Мои шестнадцатые дни
Идут за мной, не отставая,
И безопасности ремни
Мне не дадут сорваться с края.
Кабина. Дверь. Пейзаж летит
За окнами машины этой,
Лишь тихо счетчик шелестит
Щелчком опережая эхо.
Я здесь один, и никого
Машина эта не допустит.
Счет начиная с одного,
Стучит без радости и грусти.
Мои шестнадцатые дни…
И ни один пропущен не был.
Молчу. Напрасно – сохрани! —
Взывать кого-то взглядом в небо.
Еще щелчок – мне десять лет —
И снова августа бояться.
Машина едет.

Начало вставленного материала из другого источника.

-- ==== Sys2Proof/Machine/Mending.lean ====
section
/-! DEFINITION. The integrity unit's mending: repairs (R119 to R122) and parity completions (R123, R124). -/

namespace Sys2Proof.Machine

/-- The mending in flight changed. -/
def State.changeMending (s : State) (f : Mending → Mending) : State :=
  s.onIntegrity (fun u => { u with mending := u.mending.map f })

/-- The mending has ended but for its reads in flight (R121). -/
def State.drainMending (s : State) : State := s.changeMending (fun m => { m with stage := .drain, lib := [] })

/-- The record of the segment that the repair in flight was taken for; none where it has been removed, or another segment has
taken its id (R1). -/
def State.ownSegment (s : State) (seg : Nat) : Option Segment :=
  match s.integrity.mending with
  | none => none
  | some m => (s.segment seg).filter (fun g => g.check == m.check && g.sum == m.sum)

/-! ### Ends without success (R121, R123) -/

/-- The repair fails: a LOST report, discarded where its segment has been removed, and a LOST PARITY segment's entry leaves the
list (R59, R121). -/
def State.failRepair (s : State) (seg : Nat) : State :=
  if (s.ownSegment seg).isNone then s.drainMending
  else
    let s := s.reportRepairFailed seg
    (if (s.segment seg).any (fun g => g.health == .lost) then s.unlist seg else s).drainMending

/-- The repair is deferred: its entry moves to the newest place and the mark is set (R121). -/
def State.deferRepair (s : State) (seg : Nat) : State :=
  (s.onIntegrity (fun u =>
    { u with deferRepair := true,
             repairs := if u.repairs.contains seg then u.repairs.filter (fun x => x != seg) ++ [seg] else u.repairs })).drainMending

/-- The completion is deferred (R123). -/
def State.deferCompletion (s : State) : State := (s.onIntegrity (fun u => { u with deferComp := true })).drainMending

/-- The mending is deferred, by its kind. -/
def State.deferMending (s : State) (m : Mending) : State :=
  match m.kind with
  | .repair seg => s.deferRepair seg
  | .completion _ => s.deferCompletion

/-- The mending is over: its cartridge is released, any mount queue entry withdrawn (R121, R122).  A parity completion holds the cartridge
of its last library read until then, a DESIGN CHOICE (notes/assumptions/62.md). -/
def State.mendingOver (s : State) : State :=
  match s.integrity.mending with
  | none => s
  | some m =>
    let s := match m.cart with
      | some (p, _) => s.letGo p .mender
      | none => s
    s.onIntegrity (fun u => { u with mending := none })

/-- A cartridge of another library than port `p`'s is released (R66, R68). -/
def State.leaveOther (s : State) (m : Mending) (p : Nat) : State :=
  match m.cart with
  | some (p', _) => if p' == p then s else s.letGo p' .mender
  | none => s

Мой билет —
Клеймо в лице числа шестнадцать.
Вот поворот – еще на шаг
Мой маятник качнулся слабо.
Не знаю я, кто друг, кто враг.
Я еду – большего не надо.
А в зеркалах над головой
Мелькают быстро чьи-то лица:
Лицо родное, вот чужой,
И снова мгла вокруг искрится.
Не обогнал меня никто,
Я никого не обгоняю.
Щелчок – двенадцать. Ну и что?
Щелчок – и снова год роняю.
Мне скорости не изменить,
Руль сам вращается свободно.
Пятнадцать – и не рвется нить.
Я еду в горизонт бездонный.
На счетчик пыльный я гляжу —
И предстоит мне год особый.
Шестнадцать – вот! Шестнадцать – жуть!
Шестнадцать – медленный, тяжелый.
Имей в виду – меня здесь нет,
Я этот лист, на белом – черным,
Взял, написал – и бросил в свет,
В окно машины обреченной.
И он остался на земле,
Недвижный, белый, будто птица.
А я умчался. Знаешь, мне
Стоять на месте не годиться.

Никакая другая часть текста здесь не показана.